• _TASK DESCRIPTION_
One part of the entries below is wanted: the lines from the one containing "nor 1 (R70). -/" through the one containing "b => .wrDlm p b⟩ ]". Write those out exactly and nothing else.

▼▼▼

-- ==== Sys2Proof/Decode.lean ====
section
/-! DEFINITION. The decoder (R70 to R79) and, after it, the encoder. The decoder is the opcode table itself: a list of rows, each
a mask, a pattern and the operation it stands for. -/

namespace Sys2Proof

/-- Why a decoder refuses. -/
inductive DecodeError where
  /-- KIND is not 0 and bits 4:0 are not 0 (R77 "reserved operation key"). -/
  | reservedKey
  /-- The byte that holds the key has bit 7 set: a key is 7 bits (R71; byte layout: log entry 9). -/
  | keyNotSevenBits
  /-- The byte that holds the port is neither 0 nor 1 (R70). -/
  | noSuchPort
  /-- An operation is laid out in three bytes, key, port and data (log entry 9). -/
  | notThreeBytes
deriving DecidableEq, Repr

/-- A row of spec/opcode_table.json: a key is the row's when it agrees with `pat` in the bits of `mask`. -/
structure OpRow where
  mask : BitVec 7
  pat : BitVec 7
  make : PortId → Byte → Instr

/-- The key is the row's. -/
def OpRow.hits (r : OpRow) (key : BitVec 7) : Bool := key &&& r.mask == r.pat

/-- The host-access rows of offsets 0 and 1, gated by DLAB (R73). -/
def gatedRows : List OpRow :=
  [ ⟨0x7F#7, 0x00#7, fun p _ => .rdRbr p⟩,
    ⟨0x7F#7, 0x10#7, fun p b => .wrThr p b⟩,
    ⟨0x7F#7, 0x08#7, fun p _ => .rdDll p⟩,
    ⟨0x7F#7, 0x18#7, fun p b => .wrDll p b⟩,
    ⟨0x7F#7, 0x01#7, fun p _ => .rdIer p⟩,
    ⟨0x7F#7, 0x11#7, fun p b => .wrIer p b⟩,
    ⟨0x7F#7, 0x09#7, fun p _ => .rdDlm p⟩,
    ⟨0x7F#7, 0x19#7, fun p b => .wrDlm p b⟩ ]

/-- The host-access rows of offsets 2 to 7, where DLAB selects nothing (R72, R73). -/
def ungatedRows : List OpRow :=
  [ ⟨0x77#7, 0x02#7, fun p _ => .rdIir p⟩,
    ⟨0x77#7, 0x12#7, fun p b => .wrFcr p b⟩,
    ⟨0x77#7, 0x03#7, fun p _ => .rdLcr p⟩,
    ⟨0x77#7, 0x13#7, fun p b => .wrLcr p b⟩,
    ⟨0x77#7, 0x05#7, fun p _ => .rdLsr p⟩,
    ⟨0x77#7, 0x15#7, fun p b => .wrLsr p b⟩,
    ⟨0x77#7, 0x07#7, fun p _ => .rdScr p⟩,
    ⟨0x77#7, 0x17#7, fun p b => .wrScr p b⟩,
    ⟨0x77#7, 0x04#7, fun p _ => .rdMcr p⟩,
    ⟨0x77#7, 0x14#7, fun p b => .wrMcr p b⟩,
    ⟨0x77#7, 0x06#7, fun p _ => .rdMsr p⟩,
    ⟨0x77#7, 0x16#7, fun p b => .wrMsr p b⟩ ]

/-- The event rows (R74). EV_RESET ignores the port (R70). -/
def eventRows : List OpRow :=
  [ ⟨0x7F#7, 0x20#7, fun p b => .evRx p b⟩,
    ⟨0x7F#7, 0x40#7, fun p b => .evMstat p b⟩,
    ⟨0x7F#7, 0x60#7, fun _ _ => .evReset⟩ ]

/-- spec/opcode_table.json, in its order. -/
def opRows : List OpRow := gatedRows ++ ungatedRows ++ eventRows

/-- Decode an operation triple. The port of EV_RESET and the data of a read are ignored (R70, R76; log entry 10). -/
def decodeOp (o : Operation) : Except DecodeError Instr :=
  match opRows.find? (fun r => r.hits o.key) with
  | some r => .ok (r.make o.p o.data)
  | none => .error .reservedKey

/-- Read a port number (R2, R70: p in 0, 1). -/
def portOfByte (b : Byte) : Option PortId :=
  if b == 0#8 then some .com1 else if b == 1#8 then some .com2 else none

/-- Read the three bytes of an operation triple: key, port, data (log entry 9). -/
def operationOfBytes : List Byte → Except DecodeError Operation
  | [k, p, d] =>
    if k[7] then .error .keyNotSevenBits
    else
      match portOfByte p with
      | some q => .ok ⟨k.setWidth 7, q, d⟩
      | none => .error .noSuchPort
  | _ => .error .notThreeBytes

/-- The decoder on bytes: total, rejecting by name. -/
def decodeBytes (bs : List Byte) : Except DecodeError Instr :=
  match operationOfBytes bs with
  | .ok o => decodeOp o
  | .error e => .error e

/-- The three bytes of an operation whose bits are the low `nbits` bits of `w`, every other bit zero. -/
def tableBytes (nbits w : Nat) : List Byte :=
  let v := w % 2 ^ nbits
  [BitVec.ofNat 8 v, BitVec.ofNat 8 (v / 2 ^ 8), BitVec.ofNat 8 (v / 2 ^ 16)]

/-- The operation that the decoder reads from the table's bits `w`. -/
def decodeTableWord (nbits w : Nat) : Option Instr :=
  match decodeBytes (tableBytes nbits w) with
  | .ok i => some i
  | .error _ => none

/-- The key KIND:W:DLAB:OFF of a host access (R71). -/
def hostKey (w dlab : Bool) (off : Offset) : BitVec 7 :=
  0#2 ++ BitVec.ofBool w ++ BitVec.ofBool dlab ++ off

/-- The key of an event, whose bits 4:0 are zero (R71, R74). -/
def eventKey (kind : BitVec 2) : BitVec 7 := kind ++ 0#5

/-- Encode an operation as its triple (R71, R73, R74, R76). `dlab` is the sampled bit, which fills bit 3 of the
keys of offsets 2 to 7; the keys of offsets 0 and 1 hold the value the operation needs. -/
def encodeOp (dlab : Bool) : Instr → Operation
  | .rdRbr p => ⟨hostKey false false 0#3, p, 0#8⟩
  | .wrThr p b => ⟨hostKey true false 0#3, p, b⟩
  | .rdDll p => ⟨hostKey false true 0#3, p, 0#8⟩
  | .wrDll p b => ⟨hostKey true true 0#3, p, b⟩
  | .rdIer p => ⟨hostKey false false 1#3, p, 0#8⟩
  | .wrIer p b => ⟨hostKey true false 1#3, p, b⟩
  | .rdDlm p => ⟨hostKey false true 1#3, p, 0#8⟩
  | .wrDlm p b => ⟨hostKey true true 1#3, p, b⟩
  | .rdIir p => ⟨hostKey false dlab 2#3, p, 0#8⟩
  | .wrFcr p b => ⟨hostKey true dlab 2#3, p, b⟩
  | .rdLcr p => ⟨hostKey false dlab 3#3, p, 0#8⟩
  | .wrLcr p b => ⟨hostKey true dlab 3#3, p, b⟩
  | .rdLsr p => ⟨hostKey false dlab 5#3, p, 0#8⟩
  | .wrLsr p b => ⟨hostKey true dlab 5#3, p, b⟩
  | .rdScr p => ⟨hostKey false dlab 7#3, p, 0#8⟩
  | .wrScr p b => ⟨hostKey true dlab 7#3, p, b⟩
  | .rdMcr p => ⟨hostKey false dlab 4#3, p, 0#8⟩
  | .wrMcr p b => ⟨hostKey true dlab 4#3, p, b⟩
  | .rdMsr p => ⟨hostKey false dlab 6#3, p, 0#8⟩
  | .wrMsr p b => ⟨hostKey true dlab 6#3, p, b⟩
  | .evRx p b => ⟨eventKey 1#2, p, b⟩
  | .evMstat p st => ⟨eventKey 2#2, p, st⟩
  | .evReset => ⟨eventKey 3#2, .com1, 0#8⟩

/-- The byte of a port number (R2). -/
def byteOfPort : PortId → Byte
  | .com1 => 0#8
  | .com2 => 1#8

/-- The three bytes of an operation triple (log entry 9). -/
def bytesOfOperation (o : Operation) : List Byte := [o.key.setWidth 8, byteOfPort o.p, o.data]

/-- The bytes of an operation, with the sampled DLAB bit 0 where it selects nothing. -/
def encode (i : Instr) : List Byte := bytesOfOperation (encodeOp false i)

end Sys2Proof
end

▲▲▲
▼▼▼

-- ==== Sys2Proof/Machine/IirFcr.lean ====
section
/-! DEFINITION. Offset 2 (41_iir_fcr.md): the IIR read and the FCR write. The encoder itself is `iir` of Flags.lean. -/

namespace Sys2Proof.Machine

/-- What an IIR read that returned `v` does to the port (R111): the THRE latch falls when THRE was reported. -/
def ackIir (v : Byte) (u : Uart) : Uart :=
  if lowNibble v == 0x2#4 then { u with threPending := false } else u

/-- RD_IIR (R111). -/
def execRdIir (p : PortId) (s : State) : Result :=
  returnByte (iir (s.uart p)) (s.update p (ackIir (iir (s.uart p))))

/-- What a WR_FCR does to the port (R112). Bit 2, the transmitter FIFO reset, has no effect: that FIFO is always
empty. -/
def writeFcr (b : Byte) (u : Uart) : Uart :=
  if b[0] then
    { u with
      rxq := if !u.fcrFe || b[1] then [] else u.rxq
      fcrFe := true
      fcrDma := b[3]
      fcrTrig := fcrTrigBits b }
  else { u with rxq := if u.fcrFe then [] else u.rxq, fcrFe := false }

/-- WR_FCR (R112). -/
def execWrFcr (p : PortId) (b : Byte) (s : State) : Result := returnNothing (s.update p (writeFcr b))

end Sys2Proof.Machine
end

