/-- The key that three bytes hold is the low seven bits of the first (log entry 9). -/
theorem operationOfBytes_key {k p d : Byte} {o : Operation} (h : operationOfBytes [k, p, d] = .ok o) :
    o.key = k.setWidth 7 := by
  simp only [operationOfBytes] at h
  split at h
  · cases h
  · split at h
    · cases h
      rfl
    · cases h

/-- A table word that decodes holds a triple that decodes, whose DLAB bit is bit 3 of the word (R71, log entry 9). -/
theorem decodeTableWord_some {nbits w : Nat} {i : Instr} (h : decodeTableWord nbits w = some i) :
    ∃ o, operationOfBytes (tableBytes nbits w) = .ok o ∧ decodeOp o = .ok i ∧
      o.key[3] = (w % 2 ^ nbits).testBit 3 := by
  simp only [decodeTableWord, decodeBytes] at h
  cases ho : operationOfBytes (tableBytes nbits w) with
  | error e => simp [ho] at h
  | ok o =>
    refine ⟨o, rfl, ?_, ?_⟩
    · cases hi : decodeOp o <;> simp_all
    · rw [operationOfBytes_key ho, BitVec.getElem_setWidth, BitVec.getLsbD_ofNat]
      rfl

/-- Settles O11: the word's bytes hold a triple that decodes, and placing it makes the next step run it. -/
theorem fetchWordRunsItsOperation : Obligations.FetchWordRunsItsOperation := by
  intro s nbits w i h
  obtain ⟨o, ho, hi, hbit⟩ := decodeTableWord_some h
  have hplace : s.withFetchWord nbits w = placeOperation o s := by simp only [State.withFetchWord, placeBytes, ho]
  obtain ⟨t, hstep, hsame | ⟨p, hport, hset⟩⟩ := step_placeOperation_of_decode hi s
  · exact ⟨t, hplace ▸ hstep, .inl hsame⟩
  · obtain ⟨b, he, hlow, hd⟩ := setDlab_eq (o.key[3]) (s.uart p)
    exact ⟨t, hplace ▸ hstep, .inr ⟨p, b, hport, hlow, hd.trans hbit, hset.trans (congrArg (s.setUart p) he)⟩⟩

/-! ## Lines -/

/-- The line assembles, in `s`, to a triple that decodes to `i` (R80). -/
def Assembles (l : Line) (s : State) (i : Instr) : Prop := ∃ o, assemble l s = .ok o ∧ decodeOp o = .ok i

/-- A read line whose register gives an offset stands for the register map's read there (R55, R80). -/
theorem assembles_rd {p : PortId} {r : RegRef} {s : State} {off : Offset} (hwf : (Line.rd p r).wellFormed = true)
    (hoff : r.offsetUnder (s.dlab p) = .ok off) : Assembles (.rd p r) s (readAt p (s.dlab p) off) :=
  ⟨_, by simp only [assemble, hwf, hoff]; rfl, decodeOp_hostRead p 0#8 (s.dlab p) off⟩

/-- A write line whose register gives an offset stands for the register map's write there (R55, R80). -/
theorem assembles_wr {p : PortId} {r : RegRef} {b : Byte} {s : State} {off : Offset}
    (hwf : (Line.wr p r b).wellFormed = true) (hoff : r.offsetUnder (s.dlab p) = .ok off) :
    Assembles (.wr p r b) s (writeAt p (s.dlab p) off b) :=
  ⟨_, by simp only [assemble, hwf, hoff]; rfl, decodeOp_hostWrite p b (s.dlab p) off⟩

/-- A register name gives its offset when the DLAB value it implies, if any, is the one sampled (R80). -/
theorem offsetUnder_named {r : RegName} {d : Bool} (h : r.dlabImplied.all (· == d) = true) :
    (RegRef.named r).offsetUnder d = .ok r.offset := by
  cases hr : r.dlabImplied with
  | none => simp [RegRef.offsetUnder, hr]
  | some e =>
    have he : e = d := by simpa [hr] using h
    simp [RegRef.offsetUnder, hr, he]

▲▲▲

• _YOUR RESPONSE_
  /-- The byte that holds the port is neither 0 nor 1 (R70). -/
  | noSuchPort
  /-- An operation is laid out in three bytes, key, port and data (log entry 9). -/
  | notThreeBytes
deriving DecidableEq, Repr

/-- A row of spec/opcode_table.json: a key is the row's when it agrees with `pat` in the bits of `mask`. -/
structure OpRow where
  mask : BitVec 7
  pat : BitVec 7
  make : PortId → Byte → Instr

/-- The key is the row's. -/
def OpRow.hits (r : OpRow) (key : BitVec 7) : Bool := key &&& r.mask == r.pat

/-- The host-access rows of offsets 0 and 1, gated by DLAB (R73). -/
def gatedRows : List OpRow :=
  [ ⟨0x7F#7, 0x00#7, fun p _ => .rdRbr p⟩,
    ⟨0x7F#7, 0x10#7, fun p b => .wrThr p b⟩,
    ⟨0x7F#7, 0x08#7, fun p _ => .rdDll p⟩,
    ⟨0x7F#7, 0x18#7, fun p b => .wrDll p b⟩,
    ⟨0x7F#7, 0x01#7, fun p _ => .rdIer p⟩,
    ⟨0x7F#7, 0x11#7, fun p b => .wrIer p b⟩,
    ⟨0x7F#7, 0x09#7, fun p _ => .rdDlm p⟩,
    ⟨0x7F#7, 0x19#7, fun p b => .wrDlm p b⟩ ]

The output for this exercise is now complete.